■ **Task item**: Report the tally of lines in the material below that have the string "pinCS", with no other output.

===== Source records =====

-- ==== Sys2Proof/Tests/Slice0.lean ====
section
/-! SUPPORT. The model's own tests. Expected values are hand-transcribed from the vectors V-… of
spec/95_test_vectors.md or written out from R64, R68 and R86. The command bytes here are any thirteen distinct
values; the model's own are open (log 2). -/

namespace Sys2Proof.Tests

open Sys2Proof.Machine

/-! ### The test machine -/

/-- Thirteen distinct command bytes, for the tests only. -/
def bytes : Opcodes where
  swReset := 0x12#8
  driverOutputControl := 0x01#8
  dataEntryMode := 0x11#8
  ramXWindow := 0x44#8
  ramYWindow := 0x45#8
  ramXCounter := 0x4E#8
  ramYCounter := 0x4F#8
  borderWaveform := 0x3C#8
  duc1 := 0x21#8
  duc2 := 0x22#8
  writeRamBw := 0x24#8
  writeRamRed := 0x26#8
  masterActivation := 0x20#8

/-- This hardware's policies and timing (R9) with the test bytes and no optional payload. -/
def config : Config where
  opcodes := bytes
  demPayload := [0x03#8]
  bwfPayload := none
  duc1Payload := none
  duc2Payload := none
  csReleaseOnFail := false
  busyMaxSamples := none
  lenPolicy := .failFast
  tResetLowMs := 100
  tResetHighMs := 100
  tPollMs := 10
  rows := 212
  cols := 104
  planeBytes := 2756

/-- An idle block in a phase, CS and DC at `H`, whose next answers are the given ones. -/
def block (ph : Phase) (pins : List PinAnswer) (busy : List BusyAnswer) (bus : List BusAnswer) : State :=
  { State.reset with
    cfg := config, phase := ph, pinCS := .H, pinDC := .H
    pinIn := ⟨pins, 0⟩, busyIn := ⟨busy, 0⟩, busIn := ⟨bus, 0⟩ }

/-- `n` answers `ok` to pin sets. -/
def oks (n : Nat) : List PinAnswer := List.replicate n .ok

/-- `n` answers `ok` to bus writes. -/
def sent (n : Nat) : List BusAnswer := List.replicate n .ok

/-- `n` BUSY samples of `H`, then one of `L`. -/
def busyFor (n : Nat) : List BusyAnswer := List.replicate n (.ok .H) ++ [.ok .L]

/-- What a test compares: the new events, the phase, the sticky bits, CS, DC and RST. -/
structure View where
  events : List Event
  phase : Phase
  viol : Bool
  refd : Bool
  cs : PinLevel
  dc : PinLevel
  rst : PinLevel
  deriving DecidableEq, Repr

/-- The view of an outcome. -/
def view : Host.Outcome State Fault Refusal → Option View
  | .next t => some ⟨t.history, t.phase, t.viol, t.refd, t.pinCS, t.pinDC, t.pinRST⟩
  | .fault _ => none
  | .refused _ => none

/-- `POLLS` of an outcome. -/
def polls : Host.Outcome State Fault Refusal → Option Nat
  | .next t => some t.polls
  | .fault _ => none
  | .refused _ => none

/-- `SEQ` of an outcome. -/
def position : Host.Outcome State Fault Refusal → Option Seq
  | .next t => some t.seq
  | .fault _ => none
  | .refused _ => none

/-- `LAST_RSP` of an outcome. -/
def lastRsp : Host.Outcome State Fault Refusal → Option Response
  | .next t => t.lastRsp
  | .fault _ => none
  | .refused _ => none

/-- An instruction, and then `n` steps of its operation. -/
def run (n : Nat) (i : Instr) (s : State) : Host.Outcome State Fault Refusal :=
  match exec i s with
  | .next t => Host.Core.run Sys2Proof.core n t
  | .fault f => .fault f
  | .refused r => .refused r

/-- One step of a block whose `SEQ` is at a position of an operation, with the given latches. -/
def stepAt (op : Operation) (pos : Nat) (l : Latches) (s : State) : Host.Outcome State Fault Refusal :=
  step ((s.loadLatches l).atPosition op pos)

/-- The payloads that a sequence writes, in order. -/
def payloads : List Primitive → List (List Byte)
  | [] => []
  | .busWrite P :: ms => P :: payloads ms
  | .pinSet _ _ :: ms => payloads ms
  | .sleep _ :: ms => payloads ms
  | .pinRead :: ms => payloads ms
  | .pollSleep _ :: ms => payloads ms

/-- `n` steps of an operation that has not answered before the last of them. -/
def walk : Nat → State → Option State
  | 0, s => some s
  | n + 1, s =>
    if s.seq = .idle then none
    else
      match step s with
      | .next t => walk n t
      | .fault _ => none
      | .refused _ => none

theorem walk_goesOnTo {t : State} : ∀ (n : Nat) (s : State), walk n s = some t → s.GoesOnTo t := by
  intro n
  induction n with
  | zero => intro s h; cases h; exact .here
  | succ n ih =>
    intro s h
    unfold walk at h
    split at h
    · cases h
    · split at h
      · exact .head ‹_› ‹_› (ih _ h)
      · cases h
      · cases h

/-! ### WellFormed: each check refuses an ill-formed term -/

theorem test_wf_sendCommand_outside_set : (Instr.sendCommand 0x00#8).wellFormed bytes = false := by decide
theorem test_wf_sendCommandData_outside_set : (Instr.sendCommandData 0xFF#8 none).wellFormed bytes = false := by decide
theorem test_wf_reservedOp_unreserved : (Instr.reservedOp 0x70000000#32 []).wellFormed bytes = false := by decide
theorem test_wf_accepts : (Instr.sendCommand 0x12#8).wellFormed bytes = true ∧
    (Instr.reservedOp 0xB1234567#32 [0x00#8]).wellFormed bytes = true := by decide

/-! ### Decode: words written out from R64 and R68 (V-DEC) -/

theorem test_decode_send_command :
    decode ⟨0b00010000000000000000000000010010#32, []⟩ = .instr (.sendCommand 0x12#8) := by decide
theorem test_decode_send_data :
    decode ⟨0b00100000000000000000000000000000#32, []⟩ = .instr (.sendData []) := by decide
theorem test_decode_send_command_data :
    decode ⟨0b00111000000000000000000000100010#32, []⟩ = .instr (.sendCommandData 0x22#8 (some [])) ∧
    decode ⟨0b00110000000000000000000000100010#32, []⟩ = .instr (.sendCommandData 0x22#8 none) := by decide
theorem test_decode_reset : decode ⟨0b01000000000000000000000000000000#32, []⟩ = .instr .reset := by decide
theorem test_decode_busy_wait : decode ⟨0b01010000000000000000000000000000#32, []⟩ = .instr .busyWait := by decide
theorem test_decode_set_address_counter :
    decode ⟨0b01100000000000001101001100000101#32, []⟩ = .instr (.setAddressCounter 0x05#8 0x00D3#16) := by decide
theorem test_decode_init : decode ⟨0b01110000000000000000000000000000#32, []⟩ = .instr .init := by decide
theorem test_decode_update_plane :
    decode ⟨0b10000000000000000000000000000000#32, [0xAA#8]⟩ = .instr (.updatePlane .bw [0xAA#8]) ∧
    decode ⟨0b10000100000000000000000000000000#32, [0xAA#8]⟩ = .instr (.updatePlane .red [0xAA#8]) := by decide
theorem test_decode_refresh : decode ⟨0b10010000000000000000000000000000#32, []⟩ = .instr .refresh := by decide
theorem test_decode_reserved :
    decode ⟨0x00000000#32, []⟩ = .instr (.reservedOp 0x00000000#32 []) ∧
    decode ⟨0xF0000000#32, []⟩ = .instr (.reservedOp 0xF0000000#32 []) := by decide
theorem test_decode_refuses :
    decode ⟨0x10000012#32, [0x00#8]⟩ = .rejected .payloadNotAllowed ∧
    decode ⟨0x20000001#32, [0x00#8, 0x00#8]⟩ = .rejected .nonzeroBits ∧
    decode ⟨0x30000022#32, [0x00#8]⟩ = .rejected .payloadNotAllowed ∧
    decode ⟨0x3C000022#32, [0x00#8]⟩ = .rejected .nonzeroBits ∧
    decode ⟨0x40000100#32, []⟩ = .rejected .nonzeroBits ∧
    decode ⟨0x61000000#32, []⟩ = .rejected .nonzeroBits ∧
    decode ⟨0x68000000#32, []⟩ = .rejected .nonzeroBits ∧
    decode ⟨0x88000000#32, [0x00#8]⟩ = .rejected .nonzeroBits := by decide
theorem test_decode_wire :
    Command.all.map (fun c => decodeWire bytes (bytes.byte c)) = Command.all.map some ∧
    decodeWire bytes 0x00#8 = none := by decide

/-! ### Encode (R86) -/

theorem test_encode_core :
    encode bytes (.sendCommandData 0x4E#8 (some [0x00#8])) = ⟨0x3800004E#32, [0x00#8]⟩ ∧
    encode bytes (.setAddressCounter 0x0C#8 0x00D3#16) = ⟨0x6000D30C#32, []⟩ := by decide
theorem test_encode_names :
    encode bytes (.updateRed [0x01#8]) = ⟨0x84000000#32, [0x01#8]⟩ ∧
    encode bytes (.opcSwReset none) = ⟨0x10000012#32, []⟩ ∧
    encode bytes (.opcDuc2 (some [0xC7#8])) = ⟨0x38000022#32, [0xC7#8]⟩ := by decide

/-! ### Table words: every 32-bit row is decoded, and its word is run as the first request after reset -/

/-- A step answers a next state. -/
def goesOn : Host.Outcome State Fault Refusal → Bool
  | .next _ => true
  | .fault _ => false
  | .refused _ => false

theorem test_tableWord_refresh : decodeTableWord 32 0x90000000 = some .refresh := by decide
theorem test_tableWord_unplaced_bits : decodeTableWord 32 0x40000100 = none := by decide
theorem test_withFetchWord_runs : goesOn (step (State.reset.withFetchWord 32 0x70000000)) = true := by decide

/-! ### Protocol Channel (V-PC) -/

/-- V-PC-1: four primitives, one a step. -/
theorem test_send_command_ok : view (run 4 (.sendCommand 0x12#8) (block .INITIALIZED (oks 3) [] (sent 1))) =
    some ⟨[.set .DC .L .ok, .set .CS .L .ok, .write [0x12#8] .ok, .set .CS .H .ok, .rsp .ok none], .INITIALIZED, false,
      false, .H, .L, .U⟩ := by decide
/-- V-PC-18: a raw send from FAULTED runs and sets VIOL. -/
theorem test_send_data_from_faulted : view (run 4 (.sendData [0xAA#8]) (block .FAULTED (oks 3) [] (sent 1))) =
    some ⟨[.set .DC .H .ok, .set .CS .L .ok, .write [0xAA#8] .ok, .set .CS .H .ok, .rsp .ok none], .FAULTED, true,
      false, .H, .H, .U⟩ := by decide
/-- V-PC-13: an empty payload is a payload. -/
theorem test_send_command_data_empty :
    view (run 8 (.sendCommandData 0x22#8 (some [])) (block .INITIALIZED (oks 6) [] (sent 2))) =
    some ⟨[.set .DC .L .ok, .set .CS .L .ok, .write [0x22#8] .ok, .set .CS .H .ok, .set .DC .H .ok, .set .CS .L .ok,
      .write [] .ok, .set .CS .H .ok, .rsp .ok none], .INITIALIZED, false, false, .H, .H, .U⟩ := by decide
/-- V-PC-16: the data frame's first pin set fails. -/
theorem test_send_command_data_dc_fails : ∀ e : PinFault,
    view (stepAt .sendCommandData 4 (Latches.commandData 0x22#8 (some [0x01#8])) (block .INITIALIZED [.err e] [] [])) =
    some ⟨[.set .DC .H (.err e), .rsp .pinError (some (.pin e))], .FAULTED, false, false, .H, .U, .U⟩ := fun _ => rfl
/-- V-PC-6: the release of chip-select fails too, and the bus failure is reported. -/
theorem test_cs_release_fails : ∀ (e : BusFault) (e2 : PinFault),
    let s := block .INITIALIZED (oks 2 ++ [.err e2]) [] [.err e]
    view (run 4 (.sendCommand 0x12#8) { s with cfg := { config with csReleaseOnFail := true } }) =
    some ⟨[.set .DC .L .ok, .set .CS .L .ok, .write [0x12#8] (.err e), .set .CS .H (.err e2),
      .rsp .busError (some (.bus e))], .FAULTED, false, false, .U, .L, .U⟩ := fun _ _ => rfl
/-- V-DEC-6: a byte outside the command set is refused and not sent. -/
theorem test_byte_outside_set_refused : view (exec (.sendCommand 0x00#8) (block .INITIALIZED (oks 3) [] (sent 1))) =
    some ⟨[.rsp .refused none], .INITIALIZED, false, true, .H, .H, .U⟩ := by decide
/-- R77: a wire command is its raw send. -/
theorem test_wire_raw : view (run 8 (.opcRamXCounter (some [0x00#8])) (block .INITIALIZED (oks 6) [] (sent 2))) =
    some ⟨[.set .DC .L .ok, .set .CS .L .ok, .write [0x4E#8] .ok, .set .CS .H .ok, .set .DC .H .ok, .set .CS .L .ok,
      .write [0x00#8] .ok, .set .CS .H .ok, .rsp .ok none], .INITIALIZED, false, false, .H, .H, .U⟩ := by decide
/-- R22: after acceptance and two primitives `SEQ` holds SEND_COMMAND's third, and nothing has been answered. -/
theorem test_seq_between_primitives :
    let out := run 2 (.sendCommand 0x12#8) (block .INITIALIZED (oks 3) [] (sent 1))
    position out = some (.run .sendCommand 2) ∧ lastRsp out = none ∧
    view out = some ⟨[.set .DC .L .ok, .set .CS .L .ok], .INITIALIZED, false, false, .L, .L, .U⟩ := by decide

=====

■ **Answer space**: 2